The black and white images (one of them pictured above), supposedly taken on October 10, show a man said to be Sinwar being led through a tunnel along with a woman and three children; They are said to be his first since the war between Israel and Hamas. burst
The IDF says the man circled in red above is Yahya Sinwar in images allegedly taken on October 10.
A man stands in front of a collapsed building in the Bureij camp for Palestinian refugees in the central Gaza Strip on October 9.
Some 97 hostages who were kidnapped on October 7, 2023 are believed to still be in Gaza a year later. It is not known how many have died in captivity.
In a year of retaliation for Hamas’ cross-border terrorist attack, relentless Israeli bombing of Gaza has killed more than 40,000 people, according to the Hamas-run Health Ministry.
Israel’s military said it had hit more than 40,000 targets, found 4,700 tunnels and destroyed 1,000 rocket launch sites during its year-long bombardment of the Strip.

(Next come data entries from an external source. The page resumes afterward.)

-- ==== Sys2Proof/Machine/Hcq.lean ====
section
/-! DEFINITION. Host command queues: doorbells, fetch and sequence numbers, the commands, transfers, snapshots,
records (R392 to R407), and the start and step barrier (R361, R362). -/

namespace Sys2Proof.Machine

/-! ## Queues (R394 to R397, R406, R407) -/

/-- EN of a queue. -/
def State.queueOn (s : State) (q : Nat) : Bool := bitAt (s.reg pCFE (qOff q 0x00)) 0

/-- A write of CFE[1].DOORBELL[q]. -/
def State.doorbell (s : State) (q tail : Nat) : Nat × State :=
  if !s.queueOn q then (cSTATE, s)
  else if 2 ^ s.rf pCFE (qOff q 0x00) 23 20 < (tail + 2 ^ 32 - s.rf pCFE (qOff q 0x20) 31 0) % 2 ^ 32 then (cRANGE, s)
  else (cOK, s.setRf pCFE (qOff q 0x20) 63 32 tail)

/-- A doorbell reaches its page. -/
def State.reaches (s : State) (src : Src) : Bool :=
  match src with
  | .host => s.hostReach
  | .program n x => s.runs n.val x.val
  | .keyhole => true

/-- DOORBELL (R394, R407): every refusal raises QERR. -/
def execDoorbell (q : QueueId) (tail : BitVec 32) (src : Src) (s : State) : Res :=
  let eff := s.doorbell q.val tail.toNat
  let s1 := if eff.1 ≠ cOK && s.reaches src then s.raise pCFE 1 else s
  s1.serveRow pCFE1 (0x100 + 8 * q.val) src eff

/-- Scratch of wicket service (R418). -/
def wicketSpan (a n : Nat) : Bool := decide (scratchBase ≤ a ∧ a + n ≤ scratchBase + 0x1000000)

/-- The refusal of EN = 1 (R407, R419). -/
def State.queueCheck (s : State) (q : Nat) (v : Word) : Nat :=
  let sq := fld v 23 20
  let cq := fld v 27 24
  let base := (s.reg pCFE (qOff q 0x08)).toNat
  let size := 64 * 2 ^ sq
  let inMem := (match s.place base, s.place (base + size - 1) with
    | .hbm, .hbm => true
    | .scratch _, .scratch _ => true
    | _, _ => false)
  if cq < 4 ∨ sq < 4 ∨ 12 < sq ∨ !inMem then cRANGE
  else if base % size ≠ 0 ∨ (s.reg pCFE (qOff q 0x10)).toNat % (32 * 2 ^ cq) ≠ 0 then cALIGN
  else if !s.qpUsable (fld v 29 28) (fld v 55 32) then cDEPENDENCY
  else if s.stage < 3 ∧ (!wicketSpan base size ∨ !wicketSpan (s.reg pCFE (qOff q 0x10)).toNat (32 * 2 ^ cq)) then cDEPENDENCY
  else cOK

/-- Writable bits of Q[q].CFG other than EN. -/
def queueBits : Word := mask 55 32 ||| mask 29 20

/-- A write of Q[q].CFG (R54, R407): a queue takes v1 each time it is enabled. -/
def State.queueWrite (s : State) (q : Nat) (v : Word) : Nat × State :=
  let old := s.reg pCFE (qOff q 0x00)
  if bitAt old 0 && (old &&& queueBits) != (v &&& queueBits) then (cLOCKED, s)
  else if !bitAt v 0 then (cOK, s.setReg pCFE (qOff q 0x00) (v &&& queueBits))
  else if bitAt old 0 then (cOK, s)
  else
    let c := s.queueCheck q v
    if c ≠ cOK then (c, s)
    else (cOK, (s.setReg pCFE (qOff q 0x00) ((v &&& queueBits) ||| BitVec.ofNat 64 (2 ^ 16 + 1))).flushRecs)

/-- QUEUE_ENABLE (R407). -/
def execQueueEnable (q : QueueId) (value : Word) (src : Src) (s : State) : Res :=
  wellFormed (bitAt value 0) (s.serveRow pCFE (qOff q.val 0x00) src (s.queueWrite q.val value))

Sinwar has no regrets about the Oct. 7 attacks, people in contact with him have said, despite unleashing an Israeli invasion that has killed tens of thousands of Palestinians, devastated his homeland and wreaked destruction on his ally Hezbollah.
The list of Hamas leaders killed in the following months includes Mohammed Deif, the head of the al-Qassam Brigades, Hamas’s military wing, who was killed in an airstrike in Gaza.
Saleh al-Arouri, founding commander of the al-Qassam Brigades, was killed in an explosion in Dahiyeh, a southern suburb of Beirut, which is a stronghold of Hezbollah, an ally of Hamas and part of Iran’s “Axis of Resistance.” .
Then in July, the leader of Hamas’s political wing, Ismail Haniyeh, was blown up, probably by Israel, while visiting Tehran to attend the inauguration of the Iranian president.